> [Records to use]
/-- The conversion at a port A or B (R260). -/
def abConv (st : List Word) : Option (Nat × Bool × Bool) := if stFmt st = 0x10 then none else some (stFmt st, stOvf st, false)

/-! ## Keyed loads (R338 to R340) -/

/-- A job refers to a key: its bound image, or an operation in the Weir (R340). -/
def Job.refersKey (j : Job) (k : BasinKey) : Bool :=
  (match j.last with | some l => l.key == some k | none => false) ||
  j.entries.any fun e => match e.kind with | .op o => o.key == some k | _ => false

/-- Frees the places of a core's key table to which nothing refers (R340). -/
def State.sweepKeys (s : State) (core : Nat) : State :=
  let live := fun (p : KeyPlace) => (s.onCore core).any fun j => j.refersKey p.key
  s.modCore core fun c => { c with keys := c.keys.filter live }

/-- The page of all bytes from lo to hi - 1: its physical base of lo, when it is one page with R and RO (R338). -/
def onePage (lo hi : Nat) : M (Option Nat) := do
  match vrange lo with
  | .mapped =>
    match ← attempt (xlate .r 4 lo 1) with
    | .ok x =>
      let p := pageSize x.level
      pure (if pteR x.leaf && pteRO x.leaf && lo / p == (hi - 1) / p then some (leafPa x.level x.leaf lo) else none)
    | .error _ => pure none
  | _ => pure none

/-- Program words of port B as they stand in the key (R339); none when the program forbids keying (R338). -/
def keyProg (j : Job) (slot : Nat) : Option (List Lane) :=
  if slot = 0 then some []
  else
    let s := j.slotAt slot
    let p := slotProg s
    let k := h0Argk p.h0
    if p.hasState || (k != 0 && k != 4) then none else some (s.image ++ if k = 4 then [s.args] else [])

/-- The key of the keyed load that is or will be entry id, whose conditions hold now, under the merge domain of its issue; its
place in the table is kept. None when the load falls back (R338, R339). -/
def keyOf (st : List Word) (slot dom id : Nat) : M (Option BasinKey) := do
  let j := (← get).job
  if dom = 0xFFFF then pure none
  else match keyProg j slot with
    | none => pure none
    | some prog =>
      let eb := elemBox st (stExt st)
      let sb := scaleBox st (stExt st)
      match ← onePage eb.1 eb.2 with
      | none => pure none
      | some ebase =>
        let sc ← if fmtBlock (stFmt st) then onePage sb.1 sb.2 else pure (some sb.1)
        match sc with
        | none => pure none
        | some sbase =>
          let sorg := if fmtBlock (stFmt st) then sbase + stSbase st - sb.1 else 0
          let key : BasinKey := ⟨j.ctx.sec, dom, ebase + stBase st - eb.1, sorg, [1, 2, 3, 4, 6].map (stW st), prog⟩
          modify fun s => s.sweepKeys j.coreIx
          let c := (← get).coreAt j.coreIx
          if c.keys.any fun p => p.key == key then pure (some key)
          else if c.keys.length < 8 then
            modify fun s => s.modCore j.coreIx fun c => { c with keys := c.keys ++ [⟨key, (j.num, id), none⟩] }
            pure (some key)
          else pure none

/-! ## MLDS (R261, R338) -/

/-- MLDS and MLDS.K from their checks to the Weir. -/
def issueMlds (i : Instr) (b pb : Nat) (keyed : Bool) : M Flow := do
  let w ← streamOfReg b
  faultIf (tileBad w 2 pb) mfault
  checkBinds [⟨pb, false, stE w 1⟩]
  drain
  unlessWait (← get).mayEnter .weir
  let j := (← get).job
  let key ← if keyed then keyOf w pb j.bdom j.nextId else pure none
  let j := (← get).job
  let keys := j.portKeys [pb] { Keys.none with sr := streamKeys j.window w (stExt w) }
  issueOp i 4 keys fun o => { o with sts := [w], key := key, argv := [j.argvOf pb], scal := BitVec.ofNat 64 j.bdom }
  modify fun s => s.modJob fun j =>
    { j with last := some ⟨(timeline j 4).issued, stE w 0, stE w 1, stFmt w, key⟩ }
  pure .next

/-- MLDS (R261). -/
def execMlds (h : Hdr) (b : StReg) (pb : Slot) (s : State) : Host.Outcome State Fault Refusal :=
  runInstr h [.M] (issueMlds (.mlds h b pb) b.toNat pb.toNat false) s

/-- MLDS.K (R338). -/
def execMldsK (h : Hdr) (b : StReg) (pb : Slot) (s : State) : Host.Outcome State Fault Refusal :=
  runInstr h [.M] (issueMlds (.mldsK h b pb) b.toNat pb.toNat true) s

/-- An image from the codes and scale bytes at (k, n). -/
def imageOf (k n fmt : Nat) (code sc : Nat → Nat → Nat) : Image :=
  let cells := fun (rows : Nat) (f : Nat → Nat → Nat) =>
    ((List.range n).map fun c => (List.range rows).map fun r => (256 * c + r, f r c)).flatten.filter fun e => e.2 != 0
  ⟨k, n, fmt, cells k code, if fmtBlock fmt then cells ((k + 31) / 32) sc else []⟩

/-- Empties the rows and the run that a tile's load keeps. -/
def Op.dropTile (o : Op) (i : Nat) : Op := { (o.setRun i .start) with queue := [] }

/-- A unit of a tile's load, port B at place i among the ports: every element is read before one passes port B, so a load
that stops at a read restarts from its first element (R261, R273); the image once it is complete. -/
def tileUnit (id i slot : Nat) (st : List Word) (tile : Nat) : M (Option Image) := do
  let kk := stE st 0
  let nn := stE st 1
  if ((← get).job.opAt id).queue.isEmpty then
    -- dimension 0 runs fastest (R221); a block's scale byte is read with its first element
    let cols ← (List.range nn).mapM fun n => (List.range kk).mapM fun k => do
      let code ← elemCode id st [k, n, tile]
      let sc ← if k % 32 = 0 then elemScale id st [k, n, tile] else pure 0
      pure (code, sc)
    let at_ := fun (n k : Nat) => (cols.getD n []).getD k (0, 0)
    let codes := (List.range kk).map fun k => (List.range nn).map fun n => BitVec.ofNat 32 (at_ n k).1
    let scs := (List.range ((kk + 31) / 32)).map fun k => (List.range nn).map fun n => BitVec.ofNat 32 (at_ n (32 * k)).2
    modOp id fun o => { o with queue := [[], codes, scs] }
  let o := (← get).job.opAt id
  let at_ := fun (rows : List (List Lane)) (k n : Nat) => ((rows.getD k []).getD n 0).toNat
  let codes := o.queue.getD 1 []
  let done := fun (code : Nat → Nat → Nat) => do
    modOp id fun o => o.dropTile i
    pure (some (imageOf kk nn (stFmt st) code (at_ (o.queue.getD 2 []))))
  if slot = 0 then done (at_ codes)
  else
    let b := o.bind id i 1 slot (abConv st)
    match ← portRow b 0 nn kk (fun q => pure ((codes.getD q []).map fun c => elemIn st c.toNat 0)) noCheck noEmit with
    | some (_, outs) => modOp id fun o => { o with queue := setAt [] o.queue 0 (o.queue.getD 0 [] ++ [outs]) }
    | none => pure ()
    if ← portDone b kk then
      let rows := ((← get).job.opAt id).queue.getD 0 []
      done fun k n => ((ffmtOf (stFmt st)).conv .rne 0 (dec32 ((rows.getD k []).getD n 0))).code
    else pure none

/-- Images that no bound operation needs go; the job's last stays (R255, R269). -/
def Job.sweepImages (j : Job) : Job :=
  let need := fun (m : Made) =>
    (match j.last with | some l => l.num == m.num | none => false) ||
    j.entries.any fun e => match e.kind with | .op o => o.img == m.num | _ => false
  { j with images := j.images.filter need }

/-- MLDS number `num` is keyed, or not, from now on; operations bound to its image follow (R338). -/
def Job.rekey (j : Job) (num : Nat) (key : Option BasinKey) : Job :=
  let last := j.last.map fun l => if l.num = num then { l with key := key } else l
  let ent := fun (e : Entry) =>
    match e.kind with
    | .op o => if o.img == num && num != 0 then { e with kind := .op { o with key := key, basin := if key.isSome then o.basin else none } } else e
    | _ => e
  { j with last := last, entries := j.entries.map ent }

/-- A keyed load restarted after a fault tests its conditions again (R338). -/
def mldsRekey (id slot : Nat) : M Unit := do
  let o := (← get).job.opAt id
  if o.unit != 0 then
    let key ← keyOf (o.sts.headD []) slot o.scal.toNat id
    modOp id fun o => { o with unit := 0, key := key }
    modify fun s => s.modJob fun j => j.rekey o.num key

/-- A unit of MLDS: a held key's image is taken without a read; else the tile is loaded (R261, R340). -/
def mldsUnit (id slot : Nat) (keyed : Bool) : M Bool := do
  if keyed then mldsRekey id slot
  let s ← get
  let o := s.job.opAt id
  let core := s.job.coreIx
  let held := o.key.bind fun k => ((s.coreAt core).keys.find? fun p => p.key == k).bind fun p => p.img
  let img ← match held with
    | some g => pure (some g)
    | none => tileUnit id 0 slot (o.sts.headD []) 0
  match img with
  | none => pure false
  | some g =>
    let put := fun (p : KeyPlace) => if some p.key = o.key then { p with img := some g } else p
    modify fun s => (s.modCore core fun c => { c with keys := c.keys.map put }).modJob fun j =>
      { j with images := ⟨o.num, g, o.key⟩ :: j.images }.sweepImages
    pure true

/-! ## MMUL and MDIST (R262, R264, R341) -/

/-- The image bound to an operation, once it is written (R269). -/
def Job.imageFor (j : Job) (o : Op) : Option Image := (j.images.find? fun m => m.num == o.img).map fun m => m.img

/-- The image that an operation runs with: a member of a stack runs with that of its key, whichever load built it (R343). -/
def State.imageNow (s : State) (o : Op) : Option Image :=
  (s.job.imageFor o).or
    (((s.coreAt s.job.coreIx).keys.find? fun p => o.key.isSome && some p.key == o.key).bind fun p => p.img)

/-- The hold of a Basin entry made now (R342). -/
def Job.basinHold (j : Job) : Nat := if j.cls = 3 then Nat.min j.bhold 64 else j.bhold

> [Exercise requirements] The line containing "match img with" begins the span, and the last line of the records above ends it. Return that span exactly, and nothing outside it.

> [Output for this exercise]
  match img with
  | none => pure false
  | some g =>
    let put := fun (p : KeyPlace) => if some p.key = o.key then { p with img := some g } else p
    modify fun s => (s.modCore core fun c => { c with keys := c.keys.map put }).modJob fun j =>
      { j with images := ⟨o.num, g, o.key⟩ :: j.images }.sweepImages
    pure true

/-! ## MMUL and MDIST (R262, R264, R341) -/

/-- The image bound to an operation, once it is written (R269). -/
def Job.imageFor (j : Job) (o : Op) : Option Image := (j.images.find? fun m => m.num == o.img).map fun m => m.img

/-- The image that an operation runs with: a member of a stack runs with that of its key, whichever load built it (R343). -/
def State.imageNow (s : State) (o : Op) : Option Image :=
  (s.job.imageFor o).or
    (((s.coreAt s.job.coreIx).keys.find? fun p => o.key.isSome && some p.key == o.key).bind fun p => p.img)

/-- The hold of a Basin entry made now (R342). -/
def Job.basinHold (j : Job) : Nat := if j.cls = 3 then Nat.min j.bhold 64 else j.bhold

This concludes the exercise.